• The task
Begin with the first line of the entries below and reproduce each line exactly, ending with the line that holds "DEFINITION. The I/O".

• Supplied data
-- ==== Sys2Proof/Machine/Io.lean ====
section
/-!
DEFINITION. The I/O Module (spec/64_io_ir.md R682 to R696) and the pins of the chip (spec/71_pins_electrical.md R1101 to R1108): which
signal stands on which pin, the levels of the general purpose and multi-function pins, their edge interrupts, the registers `$180` to
`$198`.
-/

namespace Sys2Proof.Machine

/-- POWERDOWN of the pins (R684, R807). -/
def Power.pinsDown (p : Power) : Bool := !(bitOf p.ctl 0 && p.vcc3)

/-- What a pin carries (Tables 9.2.2, 9.2.3, 2.3.4 to 2.3.6); `signal` is the signal of the transaction on the memory bus. -/
inductive PinState where
  | hiZ
  | driven (b : Bool)
  | pullDown
  | signal
  | oscillator (on : Bool)
deriving DecidableEq, Repr

/-- The state of general purpose pin `i` (R683, R684). -/
def ioPinState (io : Io) (down : Bool) (i : Nat) : PinState :=
  if down && bitOf io.ioPd i then .pullDown else if bitOf io.ctl (16 + i) then .driven (bitOf io.ctl (8 + i)) else .hiZ

/-! ## The standard functions (R685 to R687, R1104) -/

/-- The multi-function pins that a power down pulls down: MFIOPD; while RESET is set also MCS0* to MCS3* (R1107). -/
def Dev.mioPd (d : Dev) : Word := if d.power.resetFF then d.io.mfioPd ||| 0x000F0000 else d.io.mfioPd

/-- The level that reaches a module whose standard function is the input on MIO[j]: that of the pin, whatever MFIOSEL is (R685). -/
def Dev.pinIn (d : Dev) (j : Nat) : Bool :=
  if d.power.pinsDown && bitOf d.mioPd j then false
  else if bitOf d.io.mfioSel j && bitOf d.io.mfioDir j then bitOf d.io.mfioOut j else bitOf d.io.mioPin j

/-- DREQ* on MIO[27] asks for the bus (R241); a pin that is powered down asks for nothing (DESIGN CHOICE, log entry 18). -/
def Dev.busRequest (d : Dev) : Bool := !d.pinIn 27 && !d.power.pinsDown

/-- DGRNT* follows DREQ*: the bus is granted to the external master, once the transaction on it is complete, unless the memory interface is
powered down (R241). Without ENSYSCLK it stays as it is (R489). -/
def Dev.grantBus (d : Dev) : Dev :=
  { d with granted := if d.power.ensys then d.busRequest && !bitOf d.biu.mc4 16 && d.biu.held.isNone else d.granted }

/-- CARD1WAIT* and CARD2WAIT* on MIO[4] and MIO[3], low (R216). -/
def Dev.cardWaits (d : Dev) (second : Bool) : Bool := !d.pinIn (if second then 3 else 4)

/-- The standard-function direction signals (R687): CHIENOUT drives CHIDOUT, which is always tri-stated in sleep mode (R571). Sleep mode is taken as
power down or ENSYSCLK off, and R571 goes before the table of R687, which lists CHIDOUT as an output without power down logic (DESIGN CHOICE, log
entry 18). MFIO[1:0] have no standard function and are inputs with MFIOSEL = 0, which the table leaves blank (DESIGN CHOICE, log entry 18). -/
def mioStdDir (d : Dev) (down : Bool) : Word :=
  boolAt d.chi.fsMaster 31 ||| boolAt (bitOf d.clk 20) 30 ||| boolAt (d.chi.txDriven && d.power.ensys && !down) 29 |||
  boolAt (bitOf d.clk 13) 12 ||| 0x0700CE04 ||| (if down then 0 else 0x007F01E0)

/-- The standard-function output signals (R685, R686): CHIFS, CHICLK, CHIDOUT, DGRNT*, BC32K, TXD, SPICLK, SPIOUT, SIBMCLK; the selects and strobes
of devices and cards are high between transactions. During power down the signals of the "0" rows are low (R687). -/
def mioStdOut (d : Dev) (down : Bool) : Word :=
  let w := boolAt d.chi.fsLevel 31 ||| boolAt d.chi.clk 30 ||| boolAt d.chi.dout 29 ||| boolAt (!d.granted) 26 ||| boolAt d.timer.c32k 25 |||
    boolAt d.uartA.txd 24 ||| boolAt d.spi.clk 15 ||| boolAt d.spi.out 14 ||| boolAt d.sib.mclk 12 ||| 0x007F0FE4
  if down then w &&& ~~~0x04000E04#32 else w

/-- The state of multi-function pin `j` (R685, R687). -/
def mioPinState (d : Dev) (down : Bool) (j : Nat) : PinState :=
  if down && bitOf d.mioPd j then .pullDown
  else if bitOf d.io.mfioSel j then
    (if bitOf d.io.mfioDir j then .driven (bitOf d.io.mfioOut j) else .hiZ)
  else if bitOf (mioStdDir d down) j then .driven (bitOf (mioStdOut d down) j) else .hiZ

/-- The pins that the chip drives in multi-function or standard mode, and the levels it drives (R685). -/
def Dev.mioDriven (d : Dev) : Word :=
  (d.io.mfioSel &&& d.io.mfioDir) ||| (~~~d.io.mfioSel &&& mioStdDir d d.power.pinsDown)
def Dev.mioData (d : Dev) : Word :=
  (d.io.mfioSel &&& d.io.mfioOut) ||| (~~~d.io.mfioSel &&& mioStdOut d d.power.pinsDown)

/-- The levels of MIO[31:0] (R685, R687); a pin that is pulled down is low, whatever the outside drives, so that power down records the falling
edge of one that was high (DESIGN CHOICE, log entry 18). -/
def Dev.mioLevels (d : Dev) : Word :=
  let v := (d.mioDriven &&& d.mioData) ||| (~~~d.mioDriven &&& d.io.mioPin)
  if d.power.pinsDown then v &&& ~~~d.mioPd else v

/-- The levels of IO[6:0] at the pins: driven, pulled down, or what the outside drives (R682 to R684). One that is pulled down is low, whatever
the outside drives, so that power down records the falling edge of one that was high (DESIGN CHOICE, log entry 18). -/
def Dev.ioPins (d : Dev) : BitVec 7 :=
  let dir := d.io.ctl.extractLsb' 16 7
  let v := (dir &&& d.io.ctl.extractLsb' 8 7) ||| (~~~dir &&& d.io.ioPin)
  if d.power.pinsDown then v &&& ~~~(d.io.ioPd.extractLsb' 0 7) else v

/-- The levels that IODIN and the edge flip-flops see: debounced or direct (R682). -/
def Dev.ioLevels (d : Dev) : BitVec 7 :=
  let deb := d.io.ctl.extractLsb' 24 7
  (deb &&& d.io.ioDeb) ||| (~~~deb &&& d.ioPins)

/-! ## The other pins (R1101, R1105 to R1108) -/

/-- The levels of the inputs that power down pulls down (R1107, R1108): low, whatever the outside drives, so that power down records the falling
edge of a CARDET or SIBIRQ that was high and power up the rising one (R640, R706; DESIGN CHOICE, log entry 18). -/
def Dev.carDetIn (d : Dev) : Bool := d.ir.carDetPin && !d.power.pinsDown
def Dev.irInLevel (d : Dev) : Bool := d.ir.irIn && !d.power.pinsDown
def Dev.sibDin (d : Dev) : Bool := d.sib.din && !d.power.pinsDown
def Dev.sibIrqIn (d : Dev) : Bool := d.sib.irqPin && !d.power.pinsDown

/-- IROUT: the Consumer IR output when that is enabled, else the transmit signal of UARTB; low in power down (R701, R1108).
DTINVERT inverts the Consumer IR output only (R710; DESIGN CHOICE, log entry 42). -/
def Dev.irOut (d : Dev) : Bool := !d.power.pinsDown && (if bitOf d.ir.ctl1 0 then d.ir.out else d.uartB.txd)

/-- RXPWR: low in power down (R707, R1108). -/
def Dev.rxPwr (d : Dev) : Bool := !d.power.pinsDown && d.ir.rxPwr

/-- The receive pin of a UART: RXD on MIO[23], IRIN (R930). -/
def Dev.rxPin (d : Dev) (b : Bool) : Bool := if b then d.irInLevel else d.pinIn 23

/-- The pins that are no ports. `memory` stands for D[31:0], A[12:0], WE*, CAS3* to CAS0*, RAS1*, RAS0* and DCS0*, `dqm` for DQMH and DQML,
`strap` for TESTAIU, TESTCPU, TESTIN and ENDIAN. -/
inductive ChipPin where
  | memory
  | dqm
  | dcke
  | dclkIn
  | sysclk
  | c32k
  | pwrint
  | pwrok
  | onbutn
  | cpures
  | pon
  | mbusint
  | strap
  | ale
  | rd
  | cs0
  | dclkOut
  | frame
  | df
  | load
  | cp
  | vdat (i : Fin 4)
  | dispon
  | viddone
  | pwrcs
  | mbusclk
  | mbusdata
  | sibsync
  | sibdout
  | sibsclk
  | rxpwr
  | irout
  | cardet
  | irin
  | sibdin
  | sibirq
  | vcc3
deriving DecidableEq, Repr

/-- An input that power down pulls down. -/
def pulledInput (down : Bool) : PinState := if down then .pullDown else .hiZ

/-- A pin of the memory bus: tri-stated while the bus is granted (R241, R1105), else at the level that holds it, if one does, else the
signal of the transaction. -/
def Dev.busPin (d : Dev) (level : Option Bool) : PinState := if d.granted then .hiZ else (level.map PinState.driven).getD .signal

/-- A level that holds while a condition does. -/
def heldAt (b : Bool) (c : Bool) : Option Bool := if c then some b else none

/-- The state of a pin (R241, R1000, R1105, R1107, R1108). While the bus is granted DCLKOUT is tri-stated only with ENDCLKOUTTRI, as R241
says. Between transactions ALE is low, and RD* and CS0* are high (R1107, log entry 18); the data masks of the SDRAM stand at their
level after a wake-up until it is accessed (R258), and DCKE is low seven CLK periods after the last access with ENSDRAMPD (R237). With
DCLKDISABLE = 1 DCLKOUT is low; R261 says no more than that the output is disabled (DESIGN CHOICE, log entry 18). A bus that
is still granted in power down stays tri-stated, RD* with it, against the LOW of R1107, while CS0* is pulled down (DESIGN CHOICE, log
entry 18). -/
def Dev.pinState (d : Dev) (p : ChipPin) : PinState :=
  let down := d.power.pinsDown
  let asleep := bitOf d.biu.mc4 16
  let video := d.video.en
  match p with
  | .memory => d.busPin (heldAt false asleep)
  | .dqm => d.busPin ((heldAt false asleep).or (heldAt (!bitOf d.biu.mc0 29) d.biu.woken))
  | .dcke => d.busPin (heldAt false (asleep || (bitOf d.biu.mc0 28 && d.biu.sdIdle = 7)))
  | .ale => d.busPin (heldAt false d.biu.held.isNone)
  | .rd => d.busPin ((heldAt false down).or (heldAt true d.biu.held.isNone))
  | .cs0 => if down then .pullDown else d.busPin (heldAt true d.biu.held.isNone)
  | .sysclk => .oscillator (!down)
  | .c32k => .oscillator true
  | .dclkIn | .pwrint | .pwrok | .onbutn | .cpures | .pon | .mbusint | .strap => .hiZ
  | .dclkOut => if d.granted && bitOf d.biu.mc0 30 then .hiZ else if asleep || bitOf d.biu.mc3 0 then .driven false else .signal
  | .frame => .driven (video && d.video.frame)
  | .df => .driven (video && d.video.df)
  | .load => .driven (video && d.video.load)
  | .cp => .driven (video && d.video.cp)
  | .vdat i => .driven (video && d.video.vdat.getLsbD i.val)
  | .dispon => .driven (video && bitOf d.video.vc1 1)
  | .viddone => .driven (video && d.video.done && !down)
  | .pwrcs => .driven (bitOf d.power.ctl 1)
  | .mbusclk => if d.mbus.on && d.mbus.slave then .hiZ else .driven d.mbus.clkLine
  | .mbusdata => if d.mbus.on && d.mbus.slave then .hiZ else .driven d.mbus.dataLine
  | .sibsync => .driven (!down && d.sib.sync)
  | .sibdout => .driven (!down && d.sib.dout)
  | .sibsclk => .driven (!down && d.sib.sclk)
  | .rxpwr => .driven d.rxPwr
  | .irout => .driven d.irOut
  | .cardet | .irin | .sibdin | .sibirq | .vcc3 => pulledInput down

/-! ## Edges (R571, R688, R746) -/

/-- The edges of CHICLK and SIBMCLK at the pins clock the modules to which they are inputs (R534, R571). -/
def Dev.pinClocks (d : Dev) (old new free : Word) : Dev :=
  let chi := bitOf old 30 != bitOf new 30 && !bitOf d.clk 20
  let d := if chi then d.chiClock (bitOf new 30) (d.pinIn 31) (d.pinIn 28) free else d
  if !bitOf old 12 && bitOf new 12 && !bitOf d.clk 13 && d.power.ensys then d.sibClock d.sibDin else d

/-- The edges of the ports since the flip-flops last looked set their interrupts (R640, R643, R644, R645, R688). -/
def Dev.edges (d : Dev) (free : Word) : Dev :=
  let io := d.ioLevels
  let old := d.io.mioSeen
  let mio := d.mioLevels
  let intr := (d.intr.set 3 (mio &&& ~~~old)).set 4 (~~~mio &&& old)
  let intr := intr.set 5 (placed (io &&& ~~~d.io.ioSeen) 7 ||| placed (~~~io &&& d.io.ioSeen) 0)
  Dev.pinClocks { d with intr := intr, io := { d.io with ioSeen := io, mioSeen := mio } } old mio free

/-- The edges of the other inputs: CARDET (R706), SIBIRQ (R858), the Magicbus lines (R746). -/
def Dev.inputs (d : Dev) : Dev := ((d.carDetEdges d.carDetIn).setSibIrq d.sibIrqIn).mbusLines

/-- The selects and strobes of a transaction fall and rise again on the pins that carry them (R685, R688): both edges are recorded when the
transaction starts (log entry 18). -/
def Dev.strobe (d : Dev) (mask : Word) : Dev :=
  let m := mask &&& ~~~d.io.mfioSel
  if d.power.pinsDown then d else { d with intr := (d.intr.set 3 m).set 4 m }

/-! ## The registers -/

/-- Reads of `$180` to `$198` (R689 to R695). -/
def Dev.ioRead (d : Dev) (off : Nat) : Option Word :=
  match off with
  | 0x180 => some (d.io.ctl ||| placed d.ioLevels 0)
  | 0x184 => some d.io.mfioOut
  | 0x188 => some d.io.mfioDir
  | 0x18C => some d.mioLevels
  | 0x190 => some d.io.mfioSel
  | 0x194 => some d.io.ioPd
  | 0x198 => some d.io.mfioPd
  | _ => none

/-- Writes of `$180` to `$198`; MFIO Data Input stores nothing (R692, D14). -/
def Io.write (io : Io) (off : Nat) (v : Word) : Except Refusal Io :=
  match off with
  | 0x180 => .ok { io with ctl := v &&& 0x7F7F7F00 }
  | 0x184 => .ok { io with mfioOut := v }
  | 0x188 => .ok { io with mfioDir := v }
  | 0x18C => .ok io
  | 0x190 => .ok { io with mfioSel := v }
  | 0x194 => .ok { io with ioPd := v &&& 0x7F }
  | 0x198 => .ok { io with mfioPd := v }
  | _ => .error .frOffset

/-- The outside world drives a general purpose or a multi-function pin. -/
def Io.setIo (io : Io) (i : Nat) (level : Bool) : Io :=
  { io with ioPin := (withBit (io.ioPin.setWidth 32) i level).setWidth 7 }
def Io.setMio (io : Io) (j : Nat) (level : Bool) : Io := { io with mioPin := withBit io.mioPin j level }

/-- The debouncer of pin `i` passes its input on (R682), while its 8 ms reference runs (R926). -/
def Dev.debounceIo (d : Dev) (i : Nat) : Dev :=
  if d.timer.refRuns then
    { d with io := { d.io with ioDeb := (withBit (d.io.ioDeb.setWidth 32) i (d.ioPins.getLsbD i)).setWidth 7 } }
  else d

end Sys2Proof.Machine
end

• Task output
-- ==== Sys2Proof/Machine/Io.lean ====
section
/-!
DEFINITION. The I/O Module (spec/64_io_ir.md R682 to R696) and the pins of the chip (spec/71_pins_electrical.md R1101 to R1108): which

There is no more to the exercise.